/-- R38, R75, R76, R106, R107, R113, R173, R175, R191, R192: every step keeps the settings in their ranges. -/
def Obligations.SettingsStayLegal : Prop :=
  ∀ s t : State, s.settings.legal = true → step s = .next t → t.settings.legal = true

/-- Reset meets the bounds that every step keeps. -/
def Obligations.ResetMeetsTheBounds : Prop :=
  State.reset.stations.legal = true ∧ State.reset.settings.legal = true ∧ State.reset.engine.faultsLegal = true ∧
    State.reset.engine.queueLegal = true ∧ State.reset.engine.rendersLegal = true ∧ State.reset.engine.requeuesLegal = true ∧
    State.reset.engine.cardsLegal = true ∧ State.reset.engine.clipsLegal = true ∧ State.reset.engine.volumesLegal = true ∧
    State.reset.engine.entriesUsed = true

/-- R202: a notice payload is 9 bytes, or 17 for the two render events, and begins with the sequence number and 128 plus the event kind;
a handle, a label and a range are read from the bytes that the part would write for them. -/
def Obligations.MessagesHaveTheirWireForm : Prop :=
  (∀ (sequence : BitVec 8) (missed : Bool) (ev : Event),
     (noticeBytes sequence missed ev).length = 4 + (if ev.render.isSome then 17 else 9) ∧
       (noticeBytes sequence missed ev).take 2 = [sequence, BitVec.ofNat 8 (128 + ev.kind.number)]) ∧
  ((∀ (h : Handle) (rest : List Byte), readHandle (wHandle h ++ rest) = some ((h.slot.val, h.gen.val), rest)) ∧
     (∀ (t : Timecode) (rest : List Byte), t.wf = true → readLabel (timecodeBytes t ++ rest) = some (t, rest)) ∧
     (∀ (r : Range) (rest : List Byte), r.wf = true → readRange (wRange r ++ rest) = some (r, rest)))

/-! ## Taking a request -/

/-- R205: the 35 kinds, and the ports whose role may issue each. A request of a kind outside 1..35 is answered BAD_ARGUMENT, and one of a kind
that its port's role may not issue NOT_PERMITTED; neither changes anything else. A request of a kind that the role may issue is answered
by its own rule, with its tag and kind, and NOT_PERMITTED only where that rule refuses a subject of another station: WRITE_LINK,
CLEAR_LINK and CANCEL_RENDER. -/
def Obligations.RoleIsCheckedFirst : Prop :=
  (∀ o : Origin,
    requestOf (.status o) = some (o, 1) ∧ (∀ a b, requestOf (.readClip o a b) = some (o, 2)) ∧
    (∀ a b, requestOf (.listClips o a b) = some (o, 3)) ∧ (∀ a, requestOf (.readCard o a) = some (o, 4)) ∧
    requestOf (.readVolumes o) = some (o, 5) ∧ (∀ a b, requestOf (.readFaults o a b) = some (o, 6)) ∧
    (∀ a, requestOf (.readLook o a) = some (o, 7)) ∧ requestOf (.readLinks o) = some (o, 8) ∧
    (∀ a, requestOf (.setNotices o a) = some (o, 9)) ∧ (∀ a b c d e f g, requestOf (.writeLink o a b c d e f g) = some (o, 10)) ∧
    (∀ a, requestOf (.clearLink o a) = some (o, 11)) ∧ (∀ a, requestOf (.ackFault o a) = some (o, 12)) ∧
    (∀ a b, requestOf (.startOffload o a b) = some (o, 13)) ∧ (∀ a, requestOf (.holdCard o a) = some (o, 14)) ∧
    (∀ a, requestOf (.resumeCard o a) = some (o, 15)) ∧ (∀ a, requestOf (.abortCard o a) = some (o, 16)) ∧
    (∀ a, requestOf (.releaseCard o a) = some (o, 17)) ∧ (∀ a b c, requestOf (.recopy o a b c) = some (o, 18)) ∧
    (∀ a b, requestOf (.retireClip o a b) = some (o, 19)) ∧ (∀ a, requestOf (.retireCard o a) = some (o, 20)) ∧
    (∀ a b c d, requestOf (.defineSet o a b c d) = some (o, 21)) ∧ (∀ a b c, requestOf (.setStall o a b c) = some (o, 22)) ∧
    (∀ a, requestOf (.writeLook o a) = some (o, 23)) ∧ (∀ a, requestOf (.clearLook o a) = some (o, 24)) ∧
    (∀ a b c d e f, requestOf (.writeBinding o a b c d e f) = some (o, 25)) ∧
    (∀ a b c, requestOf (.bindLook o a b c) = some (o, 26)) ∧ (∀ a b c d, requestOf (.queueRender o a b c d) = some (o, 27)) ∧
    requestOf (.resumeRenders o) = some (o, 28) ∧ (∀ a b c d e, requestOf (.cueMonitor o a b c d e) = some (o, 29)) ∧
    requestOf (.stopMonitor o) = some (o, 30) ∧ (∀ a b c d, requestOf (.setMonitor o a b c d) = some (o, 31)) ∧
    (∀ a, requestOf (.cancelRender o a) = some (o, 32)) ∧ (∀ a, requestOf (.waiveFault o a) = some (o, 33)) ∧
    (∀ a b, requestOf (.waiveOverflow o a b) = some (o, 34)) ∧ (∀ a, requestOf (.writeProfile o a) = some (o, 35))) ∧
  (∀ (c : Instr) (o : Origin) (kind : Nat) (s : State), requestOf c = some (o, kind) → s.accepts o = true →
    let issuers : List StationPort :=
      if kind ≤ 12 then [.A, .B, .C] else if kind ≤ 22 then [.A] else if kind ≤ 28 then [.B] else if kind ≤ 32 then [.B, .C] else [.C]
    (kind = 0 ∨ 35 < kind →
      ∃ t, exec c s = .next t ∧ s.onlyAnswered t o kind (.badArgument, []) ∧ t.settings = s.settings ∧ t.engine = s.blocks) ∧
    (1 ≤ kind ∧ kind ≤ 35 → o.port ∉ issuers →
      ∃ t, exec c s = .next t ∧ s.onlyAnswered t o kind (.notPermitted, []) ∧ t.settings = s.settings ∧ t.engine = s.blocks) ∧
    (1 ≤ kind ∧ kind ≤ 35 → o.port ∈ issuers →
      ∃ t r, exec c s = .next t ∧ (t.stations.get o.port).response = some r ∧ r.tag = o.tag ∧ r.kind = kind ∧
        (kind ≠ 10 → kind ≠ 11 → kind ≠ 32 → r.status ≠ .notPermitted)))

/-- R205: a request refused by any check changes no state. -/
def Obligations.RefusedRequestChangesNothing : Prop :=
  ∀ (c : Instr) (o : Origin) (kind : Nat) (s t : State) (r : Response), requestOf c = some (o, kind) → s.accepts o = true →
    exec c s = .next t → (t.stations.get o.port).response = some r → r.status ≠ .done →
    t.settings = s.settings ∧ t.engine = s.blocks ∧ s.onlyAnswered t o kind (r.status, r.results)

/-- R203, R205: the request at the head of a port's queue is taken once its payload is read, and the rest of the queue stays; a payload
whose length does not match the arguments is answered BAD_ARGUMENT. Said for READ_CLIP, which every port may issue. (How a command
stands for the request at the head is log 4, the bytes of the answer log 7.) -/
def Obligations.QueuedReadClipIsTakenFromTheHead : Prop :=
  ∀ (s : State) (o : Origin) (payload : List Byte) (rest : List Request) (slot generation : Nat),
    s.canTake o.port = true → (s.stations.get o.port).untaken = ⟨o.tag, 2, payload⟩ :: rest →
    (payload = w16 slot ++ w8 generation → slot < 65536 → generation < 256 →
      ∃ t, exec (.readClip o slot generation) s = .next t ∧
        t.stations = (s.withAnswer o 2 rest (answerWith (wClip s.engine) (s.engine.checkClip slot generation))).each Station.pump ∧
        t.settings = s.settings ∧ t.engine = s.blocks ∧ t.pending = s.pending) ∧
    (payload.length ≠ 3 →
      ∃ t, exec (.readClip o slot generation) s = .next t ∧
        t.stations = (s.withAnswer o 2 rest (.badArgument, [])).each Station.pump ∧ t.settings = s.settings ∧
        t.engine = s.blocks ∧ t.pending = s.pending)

...

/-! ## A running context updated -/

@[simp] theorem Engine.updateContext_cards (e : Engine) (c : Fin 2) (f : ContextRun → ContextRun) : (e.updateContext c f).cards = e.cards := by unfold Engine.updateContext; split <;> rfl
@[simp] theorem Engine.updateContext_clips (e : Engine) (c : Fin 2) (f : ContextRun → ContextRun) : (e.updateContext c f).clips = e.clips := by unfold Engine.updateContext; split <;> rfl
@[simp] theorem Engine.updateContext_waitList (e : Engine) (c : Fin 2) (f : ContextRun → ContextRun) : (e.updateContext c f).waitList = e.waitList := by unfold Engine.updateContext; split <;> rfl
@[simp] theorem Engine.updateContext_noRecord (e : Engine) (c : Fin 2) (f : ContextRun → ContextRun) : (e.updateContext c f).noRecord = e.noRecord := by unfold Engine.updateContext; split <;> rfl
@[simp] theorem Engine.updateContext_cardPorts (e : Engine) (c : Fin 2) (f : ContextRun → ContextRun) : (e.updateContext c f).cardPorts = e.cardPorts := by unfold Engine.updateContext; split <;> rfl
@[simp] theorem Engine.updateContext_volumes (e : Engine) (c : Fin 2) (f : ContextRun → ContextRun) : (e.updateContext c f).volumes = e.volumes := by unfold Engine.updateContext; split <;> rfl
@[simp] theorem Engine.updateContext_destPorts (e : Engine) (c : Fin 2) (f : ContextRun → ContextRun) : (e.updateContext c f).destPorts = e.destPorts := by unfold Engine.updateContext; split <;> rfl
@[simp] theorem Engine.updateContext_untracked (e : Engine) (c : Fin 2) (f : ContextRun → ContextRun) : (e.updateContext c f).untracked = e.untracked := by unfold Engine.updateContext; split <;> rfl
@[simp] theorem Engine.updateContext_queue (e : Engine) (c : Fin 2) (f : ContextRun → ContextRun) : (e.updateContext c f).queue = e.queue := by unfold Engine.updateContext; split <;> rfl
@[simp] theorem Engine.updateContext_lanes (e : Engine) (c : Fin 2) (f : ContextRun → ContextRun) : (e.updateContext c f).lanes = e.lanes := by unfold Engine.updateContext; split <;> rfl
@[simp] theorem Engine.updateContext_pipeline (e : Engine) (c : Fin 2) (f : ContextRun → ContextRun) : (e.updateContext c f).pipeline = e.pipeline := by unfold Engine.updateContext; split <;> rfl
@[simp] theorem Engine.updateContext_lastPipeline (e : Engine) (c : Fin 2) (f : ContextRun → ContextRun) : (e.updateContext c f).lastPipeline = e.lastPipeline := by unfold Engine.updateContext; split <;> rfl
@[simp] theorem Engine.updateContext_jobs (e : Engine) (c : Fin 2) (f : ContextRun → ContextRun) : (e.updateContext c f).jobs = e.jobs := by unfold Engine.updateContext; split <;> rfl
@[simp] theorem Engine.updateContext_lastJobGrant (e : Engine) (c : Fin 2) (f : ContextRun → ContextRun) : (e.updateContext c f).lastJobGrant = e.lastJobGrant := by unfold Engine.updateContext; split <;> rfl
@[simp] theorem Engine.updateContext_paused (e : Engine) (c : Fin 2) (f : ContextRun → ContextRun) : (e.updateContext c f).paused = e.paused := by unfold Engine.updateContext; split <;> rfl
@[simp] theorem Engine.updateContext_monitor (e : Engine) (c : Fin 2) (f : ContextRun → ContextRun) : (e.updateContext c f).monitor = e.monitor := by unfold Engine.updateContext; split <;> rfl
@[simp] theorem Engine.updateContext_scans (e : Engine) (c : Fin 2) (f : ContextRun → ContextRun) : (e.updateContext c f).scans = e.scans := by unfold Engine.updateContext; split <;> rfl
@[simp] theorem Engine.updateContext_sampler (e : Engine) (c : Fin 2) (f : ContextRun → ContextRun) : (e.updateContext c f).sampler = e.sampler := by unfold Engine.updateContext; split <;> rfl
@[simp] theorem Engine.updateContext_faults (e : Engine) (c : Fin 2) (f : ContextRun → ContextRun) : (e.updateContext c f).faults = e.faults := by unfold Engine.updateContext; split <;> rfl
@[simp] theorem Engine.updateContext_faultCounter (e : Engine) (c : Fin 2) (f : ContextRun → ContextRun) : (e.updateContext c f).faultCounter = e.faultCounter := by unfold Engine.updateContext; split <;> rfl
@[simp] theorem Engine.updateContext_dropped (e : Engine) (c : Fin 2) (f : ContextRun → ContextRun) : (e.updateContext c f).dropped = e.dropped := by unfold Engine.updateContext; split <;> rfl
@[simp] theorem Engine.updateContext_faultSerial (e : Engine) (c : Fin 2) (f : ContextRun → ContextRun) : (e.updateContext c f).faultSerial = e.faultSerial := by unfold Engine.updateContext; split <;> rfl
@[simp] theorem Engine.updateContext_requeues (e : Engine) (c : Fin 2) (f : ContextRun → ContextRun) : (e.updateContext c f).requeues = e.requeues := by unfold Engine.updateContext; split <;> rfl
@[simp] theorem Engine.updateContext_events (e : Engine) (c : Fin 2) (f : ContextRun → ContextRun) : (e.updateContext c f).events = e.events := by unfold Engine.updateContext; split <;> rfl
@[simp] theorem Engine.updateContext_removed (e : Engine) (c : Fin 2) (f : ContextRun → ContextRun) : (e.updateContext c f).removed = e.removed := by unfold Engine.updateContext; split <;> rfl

EXERCISE BRIEF =>
Looking at the data above, how many lines hold the word "whose"? Respond with the number alone.

THE ANSWER =>
2